Print only the lines that begin at the line containing "s.supply.drainFrom = some" and end at the last line of the material, both included, without any change.

::: Given information :::

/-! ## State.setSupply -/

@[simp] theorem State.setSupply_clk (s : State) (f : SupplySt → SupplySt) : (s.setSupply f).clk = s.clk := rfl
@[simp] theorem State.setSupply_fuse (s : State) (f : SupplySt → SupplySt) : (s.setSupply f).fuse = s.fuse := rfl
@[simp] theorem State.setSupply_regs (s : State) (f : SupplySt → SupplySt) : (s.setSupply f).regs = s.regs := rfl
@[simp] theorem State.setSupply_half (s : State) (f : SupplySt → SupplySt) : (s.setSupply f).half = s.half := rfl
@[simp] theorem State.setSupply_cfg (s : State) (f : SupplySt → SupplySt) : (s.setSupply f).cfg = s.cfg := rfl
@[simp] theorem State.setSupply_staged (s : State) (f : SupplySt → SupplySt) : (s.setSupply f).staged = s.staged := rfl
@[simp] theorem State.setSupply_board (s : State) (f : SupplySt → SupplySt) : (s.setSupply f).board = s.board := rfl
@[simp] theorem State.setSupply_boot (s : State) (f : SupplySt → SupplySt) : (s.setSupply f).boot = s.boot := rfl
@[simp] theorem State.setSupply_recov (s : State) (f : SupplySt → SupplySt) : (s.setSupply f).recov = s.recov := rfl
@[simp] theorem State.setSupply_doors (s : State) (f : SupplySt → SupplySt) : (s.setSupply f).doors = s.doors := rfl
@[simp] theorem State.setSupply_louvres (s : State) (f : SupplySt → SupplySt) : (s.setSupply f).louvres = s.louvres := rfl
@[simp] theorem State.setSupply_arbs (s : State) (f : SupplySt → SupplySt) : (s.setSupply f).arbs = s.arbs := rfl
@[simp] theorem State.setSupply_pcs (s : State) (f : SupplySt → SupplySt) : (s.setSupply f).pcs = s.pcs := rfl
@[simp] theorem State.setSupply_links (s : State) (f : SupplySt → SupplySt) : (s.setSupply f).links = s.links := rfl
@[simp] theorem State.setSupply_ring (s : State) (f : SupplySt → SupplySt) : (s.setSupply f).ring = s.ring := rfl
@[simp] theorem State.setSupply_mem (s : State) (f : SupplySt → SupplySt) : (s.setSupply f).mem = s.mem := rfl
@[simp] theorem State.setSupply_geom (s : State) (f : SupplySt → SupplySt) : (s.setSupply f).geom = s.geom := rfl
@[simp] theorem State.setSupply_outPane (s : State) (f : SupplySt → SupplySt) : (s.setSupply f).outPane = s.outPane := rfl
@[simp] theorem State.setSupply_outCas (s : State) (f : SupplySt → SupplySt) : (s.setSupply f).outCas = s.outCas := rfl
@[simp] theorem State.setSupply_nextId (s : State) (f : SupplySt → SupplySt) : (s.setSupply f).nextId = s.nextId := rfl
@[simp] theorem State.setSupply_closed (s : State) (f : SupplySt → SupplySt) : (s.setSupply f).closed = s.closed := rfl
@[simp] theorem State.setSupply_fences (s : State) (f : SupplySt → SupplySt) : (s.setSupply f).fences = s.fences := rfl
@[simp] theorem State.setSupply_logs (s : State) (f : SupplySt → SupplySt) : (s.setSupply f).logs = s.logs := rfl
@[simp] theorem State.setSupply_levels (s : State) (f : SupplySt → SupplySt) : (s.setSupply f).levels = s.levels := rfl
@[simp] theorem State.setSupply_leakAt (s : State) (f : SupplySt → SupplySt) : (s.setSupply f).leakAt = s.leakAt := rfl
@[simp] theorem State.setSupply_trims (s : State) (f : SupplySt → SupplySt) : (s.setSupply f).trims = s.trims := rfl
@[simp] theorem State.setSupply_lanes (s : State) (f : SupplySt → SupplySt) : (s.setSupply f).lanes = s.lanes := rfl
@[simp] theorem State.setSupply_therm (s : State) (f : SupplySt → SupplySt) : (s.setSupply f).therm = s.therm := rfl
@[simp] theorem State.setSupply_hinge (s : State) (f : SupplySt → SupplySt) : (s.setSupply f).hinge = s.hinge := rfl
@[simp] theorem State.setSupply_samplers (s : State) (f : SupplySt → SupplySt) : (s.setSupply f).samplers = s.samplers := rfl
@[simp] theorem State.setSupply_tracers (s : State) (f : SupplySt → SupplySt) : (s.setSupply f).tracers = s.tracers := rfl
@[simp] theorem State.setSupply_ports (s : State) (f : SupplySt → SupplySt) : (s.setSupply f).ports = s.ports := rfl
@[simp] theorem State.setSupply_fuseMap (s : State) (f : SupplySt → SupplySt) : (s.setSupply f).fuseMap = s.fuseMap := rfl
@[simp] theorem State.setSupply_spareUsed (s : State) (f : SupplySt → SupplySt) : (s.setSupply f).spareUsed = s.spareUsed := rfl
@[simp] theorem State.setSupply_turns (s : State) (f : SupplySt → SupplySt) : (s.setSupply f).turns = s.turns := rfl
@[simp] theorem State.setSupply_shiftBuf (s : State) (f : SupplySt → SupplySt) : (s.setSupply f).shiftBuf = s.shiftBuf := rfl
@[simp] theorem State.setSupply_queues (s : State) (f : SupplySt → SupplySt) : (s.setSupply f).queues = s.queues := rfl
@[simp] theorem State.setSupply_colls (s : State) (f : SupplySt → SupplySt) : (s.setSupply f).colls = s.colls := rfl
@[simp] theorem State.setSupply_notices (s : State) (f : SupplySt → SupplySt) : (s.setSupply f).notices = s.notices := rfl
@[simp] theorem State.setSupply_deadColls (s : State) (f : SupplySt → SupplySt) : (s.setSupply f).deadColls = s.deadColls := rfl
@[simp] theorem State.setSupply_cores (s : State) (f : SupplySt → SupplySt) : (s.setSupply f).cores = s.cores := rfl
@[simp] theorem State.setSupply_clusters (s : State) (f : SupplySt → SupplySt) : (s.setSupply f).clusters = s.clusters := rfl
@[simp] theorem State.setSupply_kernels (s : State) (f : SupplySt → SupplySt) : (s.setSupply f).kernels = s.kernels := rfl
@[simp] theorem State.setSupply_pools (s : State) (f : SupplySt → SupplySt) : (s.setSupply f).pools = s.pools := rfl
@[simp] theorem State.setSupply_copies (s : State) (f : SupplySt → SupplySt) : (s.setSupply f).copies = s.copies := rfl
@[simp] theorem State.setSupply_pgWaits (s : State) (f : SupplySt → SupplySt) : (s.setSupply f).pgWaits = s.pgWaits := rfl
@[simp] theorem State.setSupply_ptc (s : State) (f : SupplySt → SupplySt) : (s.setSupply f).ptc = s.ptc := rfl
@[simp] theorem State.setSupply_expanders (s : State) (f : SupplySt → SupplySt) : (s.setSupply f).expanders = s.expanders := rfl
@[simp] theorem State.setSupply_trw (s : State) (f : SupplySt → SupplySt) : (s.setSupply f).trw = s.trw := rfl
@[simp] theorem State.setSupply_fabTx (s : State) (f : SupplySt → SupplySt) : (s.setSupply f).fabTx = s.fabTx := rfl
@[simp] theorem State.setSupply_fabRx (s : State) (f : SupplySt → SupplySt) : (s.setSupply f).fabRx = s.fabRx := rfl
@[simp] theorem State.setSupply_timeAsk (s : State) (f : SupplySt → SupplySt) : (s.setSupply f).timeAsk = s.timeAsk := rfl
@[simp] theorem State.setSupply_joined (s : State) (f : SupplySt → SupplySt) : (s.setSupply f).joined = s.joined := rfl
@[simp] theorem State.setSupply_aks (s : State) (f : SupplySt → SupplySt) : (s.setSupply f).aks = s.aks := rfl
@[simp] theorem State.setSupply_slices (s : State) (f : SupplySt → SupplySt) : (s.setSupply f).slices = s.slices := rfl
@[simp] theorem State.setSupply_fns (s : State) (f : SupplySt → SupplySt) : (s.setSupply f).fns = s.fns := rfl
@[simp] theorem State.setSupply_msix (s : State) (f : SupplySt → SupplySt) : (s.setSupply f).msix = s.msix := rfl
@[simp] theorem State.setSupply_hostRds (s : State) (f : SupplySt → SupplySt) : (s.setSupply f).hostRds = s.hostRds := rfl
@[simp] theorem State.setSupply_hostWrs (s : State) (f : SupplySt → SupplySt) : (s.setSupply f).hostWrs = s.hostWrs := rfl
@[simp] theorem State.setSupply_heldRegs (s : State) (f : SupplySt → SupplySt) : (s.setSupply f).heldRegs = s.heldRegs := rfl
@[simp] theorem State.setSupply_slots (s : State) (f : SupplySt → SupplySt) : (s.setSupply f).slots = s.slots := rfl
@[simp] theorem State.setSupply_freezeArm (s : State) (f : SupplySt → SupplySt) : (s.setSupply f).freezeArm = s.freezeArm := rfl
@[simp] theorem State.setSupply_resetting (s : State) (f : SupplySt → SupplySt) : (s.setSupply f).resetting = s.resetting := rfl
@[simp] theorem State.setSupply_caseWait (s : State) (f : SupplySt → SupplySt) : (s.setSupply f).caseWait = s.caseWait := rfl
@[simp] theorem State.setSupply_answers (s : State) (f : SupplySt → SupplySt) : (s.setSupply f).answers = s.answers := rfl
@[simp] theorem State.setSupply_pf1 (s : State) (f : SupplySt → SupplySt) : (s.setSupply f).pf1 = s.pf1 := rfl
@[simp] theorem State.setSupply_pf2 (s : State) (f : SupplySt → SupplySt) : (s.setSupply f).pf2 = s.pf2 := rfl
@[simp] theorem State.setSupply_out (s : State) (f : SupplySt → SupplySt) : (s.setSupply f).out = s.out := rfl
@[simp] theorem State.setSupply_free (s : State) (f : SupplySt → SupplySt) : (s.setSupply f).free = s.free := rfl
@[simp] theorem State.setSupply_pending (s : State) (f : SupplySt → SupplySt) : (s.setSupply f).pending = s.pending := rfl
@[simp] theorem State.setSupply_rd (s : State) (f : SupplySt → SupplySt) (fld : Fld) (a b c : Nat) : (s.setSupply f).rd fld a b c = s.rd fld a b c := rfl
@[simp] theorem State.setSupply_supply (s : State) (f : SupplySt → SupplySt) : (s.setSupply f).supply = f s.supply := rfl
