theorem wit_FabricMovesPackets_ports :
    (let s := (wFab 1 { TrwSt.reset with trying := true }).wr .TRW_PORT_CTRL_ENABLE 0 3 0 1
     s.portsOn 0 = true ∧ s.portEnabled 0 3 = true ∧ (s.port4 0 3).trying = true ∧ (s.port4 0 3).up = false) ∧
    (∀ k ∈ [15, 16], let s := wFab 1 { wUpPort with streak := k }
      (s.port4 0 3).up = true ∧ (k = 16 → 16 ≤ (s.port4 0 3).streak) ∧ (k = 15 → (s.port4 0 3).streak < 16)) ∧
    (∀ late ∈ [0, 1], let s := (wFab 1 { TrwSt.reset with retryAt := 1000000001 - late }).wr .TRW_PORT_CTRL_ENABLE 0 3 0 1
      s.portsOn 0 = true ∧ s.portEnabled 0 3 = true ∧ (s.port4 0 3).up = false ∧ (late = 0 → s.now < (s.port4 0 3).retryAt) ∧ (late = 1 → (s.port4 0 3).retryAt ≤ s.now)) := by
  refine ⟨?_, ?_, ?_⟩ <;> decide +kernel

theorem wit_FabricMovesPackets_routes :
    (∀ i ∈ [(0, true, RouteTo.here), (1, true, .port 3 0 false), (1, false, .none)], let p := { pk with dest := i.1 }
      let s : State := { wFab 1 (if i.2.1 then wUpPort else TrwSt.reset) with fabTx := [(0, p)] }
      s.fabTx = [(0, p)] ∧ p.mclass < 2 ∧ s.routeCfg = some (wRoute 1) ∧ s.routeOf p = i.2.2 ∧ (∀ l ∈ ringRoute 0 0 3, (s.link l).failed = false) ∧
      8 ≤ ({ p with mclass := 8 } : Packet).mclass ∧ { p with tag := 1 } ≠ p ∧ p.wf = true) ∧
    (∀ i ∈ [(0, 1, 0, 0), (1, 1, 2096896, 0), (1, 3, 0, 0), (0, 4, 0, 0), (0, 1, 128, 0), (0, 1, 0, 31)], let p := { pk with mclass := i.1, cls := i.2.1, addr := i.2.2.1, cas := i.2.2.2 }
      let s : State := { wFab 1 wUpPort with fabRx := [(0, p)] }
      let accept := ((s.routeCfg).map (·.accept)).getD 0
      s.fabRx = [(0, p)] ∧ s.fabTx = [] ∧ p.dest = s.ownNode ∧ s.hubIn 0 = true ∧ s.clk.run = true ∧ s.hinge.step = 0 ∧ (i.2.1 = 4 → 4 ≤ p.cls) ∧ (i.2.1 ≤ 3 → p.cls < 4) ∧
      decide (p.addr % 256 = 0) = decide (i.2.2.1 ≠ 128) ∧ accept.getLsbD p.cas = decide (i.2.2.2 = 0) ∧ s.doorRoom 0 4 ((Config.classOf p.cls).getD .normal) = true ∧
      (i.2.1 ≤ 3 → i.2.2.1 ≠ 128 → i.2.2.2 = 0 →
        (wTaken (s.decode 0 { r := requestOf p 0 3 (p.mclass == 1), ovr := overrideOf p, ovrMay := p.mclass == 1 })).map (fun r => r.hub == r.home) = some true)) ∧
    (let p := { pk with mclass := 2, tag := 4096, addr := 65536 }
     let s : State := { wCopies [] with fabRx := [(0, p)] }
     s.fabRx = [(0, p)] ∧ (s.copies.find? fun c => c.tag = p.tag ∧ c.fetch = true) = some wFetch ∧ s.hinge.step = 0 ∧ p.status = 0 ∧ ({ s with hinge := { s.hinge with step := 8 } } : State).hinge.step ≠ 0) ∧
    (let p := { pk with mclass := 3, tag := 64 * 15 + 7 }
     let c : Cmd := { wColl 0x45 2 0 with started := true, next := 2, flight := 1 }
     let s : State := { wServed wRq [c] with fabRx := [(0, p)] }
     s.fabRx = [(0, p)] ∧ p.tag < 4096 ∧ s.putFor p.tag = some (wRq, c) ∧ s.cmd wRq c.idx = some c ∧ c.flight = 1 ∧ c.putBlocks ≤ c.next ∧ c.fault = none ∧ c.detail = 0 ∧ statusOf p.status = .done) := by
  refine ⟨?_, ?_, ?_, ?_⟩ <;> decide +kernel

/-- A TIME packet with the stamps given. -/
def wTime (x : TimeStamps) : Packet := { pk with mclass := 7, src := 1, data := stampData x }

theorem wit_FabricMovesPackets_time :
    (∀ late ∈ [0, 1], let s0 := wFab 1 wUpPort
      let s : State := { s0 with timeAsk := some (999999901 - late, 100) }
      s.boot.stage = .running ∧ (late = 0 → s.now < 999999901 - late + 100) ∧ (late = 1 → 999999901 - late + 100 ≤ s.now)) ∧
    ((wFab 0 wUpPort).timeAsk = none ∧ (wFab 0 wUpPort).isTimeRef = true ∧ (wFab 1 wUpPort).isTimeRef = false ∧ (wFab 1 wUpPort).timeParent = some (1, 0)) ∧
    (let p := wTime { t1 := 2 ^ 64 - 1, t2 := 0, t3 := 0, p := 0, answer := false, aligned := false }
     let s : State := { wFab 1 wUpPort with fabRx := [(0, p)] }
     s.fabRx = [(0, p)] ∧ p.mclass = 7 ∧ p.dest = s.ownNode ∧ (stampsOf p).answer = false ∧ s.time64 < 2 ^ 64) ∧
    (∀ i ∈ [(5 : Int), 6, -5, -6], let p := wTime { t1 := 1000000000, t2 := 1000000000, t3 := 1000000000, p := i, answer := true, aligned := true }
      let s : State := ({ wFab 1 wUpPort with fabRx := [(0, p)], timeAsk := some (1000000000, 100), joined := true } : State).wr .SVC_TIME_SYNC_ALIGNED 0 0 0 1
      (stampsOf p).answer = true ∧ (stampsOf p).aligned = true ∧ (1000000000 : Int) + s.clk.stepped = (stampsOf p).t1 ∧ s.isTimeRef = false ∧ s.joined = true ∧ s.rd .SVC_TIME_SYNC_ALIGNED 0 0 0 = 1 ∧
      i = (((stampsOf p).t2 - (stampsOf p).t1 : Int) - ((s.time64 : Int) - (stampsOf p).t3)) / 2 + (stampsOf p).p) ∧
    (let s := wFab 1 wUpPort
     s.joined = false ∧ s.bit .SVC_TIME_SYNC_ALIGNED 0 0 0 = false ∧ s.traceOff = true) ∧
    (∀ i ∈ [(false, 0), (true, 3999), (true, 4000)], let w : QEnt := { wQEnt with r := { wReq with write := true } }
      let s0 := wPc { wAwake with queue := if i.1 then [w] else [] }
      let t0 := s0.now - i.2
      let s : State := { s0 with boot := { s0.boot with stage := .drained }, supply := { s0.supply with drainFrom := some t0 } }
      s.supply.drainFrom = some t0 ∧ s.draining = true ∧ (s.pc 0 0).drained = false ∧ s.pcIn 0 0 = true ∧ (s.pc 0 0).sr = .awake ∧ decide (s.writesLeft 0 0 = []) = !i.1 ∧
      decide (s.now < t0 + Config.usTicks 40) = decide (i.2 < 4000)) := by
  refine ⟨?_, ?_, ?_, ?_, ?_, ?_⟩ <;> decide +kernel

:::

Exercise answer.
      s.supply.drainFrom = some t0 ∧ s.draining = true ∧ (s.pc 0 0).drained = false ∧ s.pcIn 0 0 = true ∧ (s.pc 0 0).sr = .awake ∧ decide (s.writesLeft 0 0 = []) = !i.1 ∧
      decide (s.now < t0 + Config.usTicks 40) = decide (i.2 < 4000)) := by
  refine ⟨?_, ?_, ?_, ?_, ?_, ?_⟩ <;> decide +kernel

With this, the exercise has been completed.